### Problem description
Check every line below, and copy those that include "atHead".

### Data in this exercise
-- ==== Sys2Proof/Machine/LoadStore.lean ====
section
/-! DEFINITION. Loads, stores, prefetch, atomics and granule state (05 R74–R96, 06 R113, R123, 15 R304–R317). G-space loads and atomics with a result
take a landing entry and arrive by events of their own. -/

namespace Sys2Proof.Machine

def faultRes (x : Cause × Word) : Res := .exc x.1 x.2

/-! ### Order against the hart's own atomics -/

/-- An atomic with acquire order has left the hart and its response is outstanding: no later load, store, atomic or vector access issues (R314). The slots
of one bundle do not wait for one another (R234). -/
def State.acqPending (s : State) : Bool :=
  !s.h.commit && s.msgs.any fun m => m.hart = s.cur && (match m.body with | .atomic _ _ _ _ _ a _ => a.isSome | _ => false)

/-! ### The D2 calendar (R129, R130) -/

/-- The hart runs a task of a D2 launch (R130). -/
def State.isD2 (s : State) : Bool := s.d2Core s.cur
/-- Addresses of an access that need a calendar slot. -/
def State.slotsFor (s : State) (pas : List Nat) : List Nat := if s.isD2 then pas.filter calendared else []

/-! ### Addresses of an access -/

/-- The destination of a load into s(d) or m(d): writes to s0 and m0 are discarded (R226). -/
def Hart.destS (h : Hart) (d : Nat) : Reg := if d = 0 then .p 0 else h.regS d
def Hart.destM (h : Hart) (d : Nat) : Reg := if d = 0 then .p 0 else h.regM d
def regsOf (r : Reg) : List Reg := if r = .p 0 then [] else [r]

/-- One address of an access: its place in the value, its EA, its bytes. -/
structure Elt where
  at_ : Nat
  ea : Word
  n : Nat
  deriving DecidableEq, Repr

/-- Answers of the elements of an access together: all of them, or the fault that the instruction reports (R307, R317). -/
def allElts {α : Type} (l : List (Except (Cause × Word) α)) : Except (Cause × Word) (List α) :=
  match worst (l.filterMap fun x => match x with | .error e => some e | .ok _ => none) with
  | some e => .error e
  | none => .ok (l.filterMap fun x => match x with | .ok y => some y | .error _ => none)

/-- The pieces of a G access, or its fault. -/
def State.eltPieces (s : State) (a : Access) (align : Nat) (l : List Elt) : Except (Cause × Word) (List Piece × Bool) :=
  match allElts (l.map fun e => (s.gPieces e.ea e.n align a).map fun x => (x.1.map (fun p => { p with at_ := e.at_ + p.at_ }), x.2)) with
  | .error e => .error e
  | .ok ps => .ok (ps.flatMap (·.1), ps.any (·.2))

/-- The scratchpad place of an element of an L or C access, or its fault: ALIGN before SPACE. A misaligned EA in a FIFO bank raises ALIGN too, although R81
ignores EA[16:0]: which of R76 and R81 wins the manual does not say, and the model takes R76 (log 58). -/
def State.eltSpot (s : State) (sp : Space) (align : Nat) (fifo : Bool) (e : Elt) : Except (Cause × Word) (Elt × Spot) :=
  if e.ea.toNat % align ≠ 0 then .error ({ code := cALIGN, detail := 0 }, e.ea)
  else match s.spot sp e.ea with
    | .error c => .error (c, e.ea)
    | .ok x => if s.spotOk x e.n fifo then .ok (e, x) else .error ({ code := cSPACE, detail := 0 }, e.ea)
/-- The scratchpad places of an L or C access, or its fault. -/
def State.eltSpots (s : State) (sp : Space) (align : Nat) (fifo : Bool) (l : List Elt) : Except (Cause × Word) (List (Elt × Spot)) :=
  allElts (l.map (s.eltSpot sp align fifo))

/-- Latency of an L or a C load (R236). -/
def spaceLat : Space → Nat
  | .l => 6
  | _ => 40


/-! ### Loads -/

/-- Granules of a place. -/
def State.allFull (s : State) (l : List (Elt × Spot)) : Bool :=
  l.all fun (e, x) => (granules x.off e.n).all fun g => s.spFull x g
/-- The first uncorrectable granule of a place (R86): the DATA detail, and the address that DATA names: of the granule in its space or, for a save area, of
the damaged sector (R382, R394). -/
def State.anyBad (s : State) (e : Elt) (x : Spot) (gs : List Nat) : Option (Nat × Word) :=
  match x.at_ with
  | .live => (gs.find? (s.hartAt x.hart).spBad.contains).map fun g => (1, word (e.ea.toNat / 2 ^ 21 * 2 ^ 21 + 16 * g))
  | .image a => (gs.findSome? fun g => s.badSector (imgSp a (16 * g)) 16 0).map fun k => (s.dataDetail k, word (64 * k))
  | .unborn => none
def State.spotBad (s : State) (e : Elt) (x : Spot) : Option (Nat × Word) := s.anyBad e x (granules x.off e.n)
/-- DATA at issue (R86, R363). -/
def dataExc (d : Nat × Word) : Res := .exc { code := cDATA, detail := d.1 } d.2
/-- A granule of a waiting load has become full in this cycle: the load is retried in the next (R85). -/
def State.justFilled (s : State) (l : List (Spot × Nat)) : Bool :=
  s.h.waiting.isSome && l.any fun (x, g) => x.at_ = .live && (s.hartAt x.hart).fills.contains g
/-- The granules of every element. -/
def spotGranules (l : List (Elt × Spot)) : List (Spot × Nat) := l.flatMap fun (e, x) => (granules x.off e.n).map fun g => (x, g)
/-- Corrected granules of a hart's scratchpad are counted (R86, R393). -/
def State.spCorrect (s : State) (k : Nat) (gs : List Nat) : State :=
  let h := s.hartAt k
  let l := (gs.eraseDups).filter h.spCorr.contains
  if l.isEmpty then s else (s.setHart k { h with spCorr := h.spCorr.filter fun g => !l.contains g }).countSpce k l.length
def State.corrAt (s : State) (x : Spot) (gs : List Nat) : State := if x.at_ = .live then s.spCorrect x.hart gs else s

/-- Read every element and place its bytes in the value. -/
def State.readSpots (s : State) (total : Nat) (w : Bool) (l : List (Elt × Spot)) : List Byte × State :=
  l.foldl (fun (v, s) (e, x) =>
    let (b, s) := s.spRead x e.n w
    (v.take e.at_ ++ b ++ v.drop (e.at_ + e.n), s.corrAt x (granules x.off e.n))) (List.replicate total 0, s)

/-- Empty the granules of every element (R84). -/
def State.emptySpots (s : State) (full : Bool) (l : List (Elt × Spot)) : State := l.foldl (fun s (e, x) => s.spSetFulls x (granules x.off e.n) full) s

/-- n granules of a bank from position i of its ring (R81). -/
def ringOf (b i n : Nat) : List Nat := (List.range n).map fun j => b * 8192 + (i + j) % 8192
/-- A place's granules from HEAD of its FIFO bank, and from TAIL (R81). -/
def State.atHead (s : State) (x : Spot) (n : Nat) : List Nat := ringOf (x.off / bankSize) (s.spBank x (x.off / bankSize)).head.toNat n
def State.atTail (s : State) (x : Spot) (n : Nat) : List Nat := ringOf (x.off / bankSize) (s.spBank x (x.off / bankSize)).tail.toNat n
/-- A pop of n granules (R81): their bytes, and the bank after it. -/
def State.ringBytes (s : State) (x : Spot) (n : Nat) : List Byte := (s.atHead x n).flatMap fun g => (List.range 16).map fun i => s.spAt x (16 * g + i)
def State.ringPop (s : State) (x : Spot) (n : Nat) : State :=
  let b := s.spBank x (x.off / bankSize)
  ((s.corrAt x (s.atHead x n)).spSetFulls x (s.atHead x n) false).spSetEnds x (x.off / bankSize) (b.head + BitVec.ofNat 13 n) b.tail

/-- Schedule the writes of a load. -/
def State.laters (s : State) (lat : Nat) (ws : List Write) : State := ws.foldl (fun s w => s.later lat w) s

### Answer space
def State.atHead (s : State) (x : Spot) (n : Nat) : List Nat := ringOf (x.off / bankSize) (s.spBank x (x.off / bankSize)).head.toNat n
def State.ringBytes (s : State) (x : Spot) (n : Nat) : List Byte := (s.atHead x n).flatMap fun g => (List.range 16).map fun i => s.spAt x (16 * g + i)
  ((s.corrAt x (s.atHead x n)).spSetFulls x (s.atHead x n) false).spSetEnds x (x.off / bankSize) (b.head + BitVec.ofNat 13 n) b.tail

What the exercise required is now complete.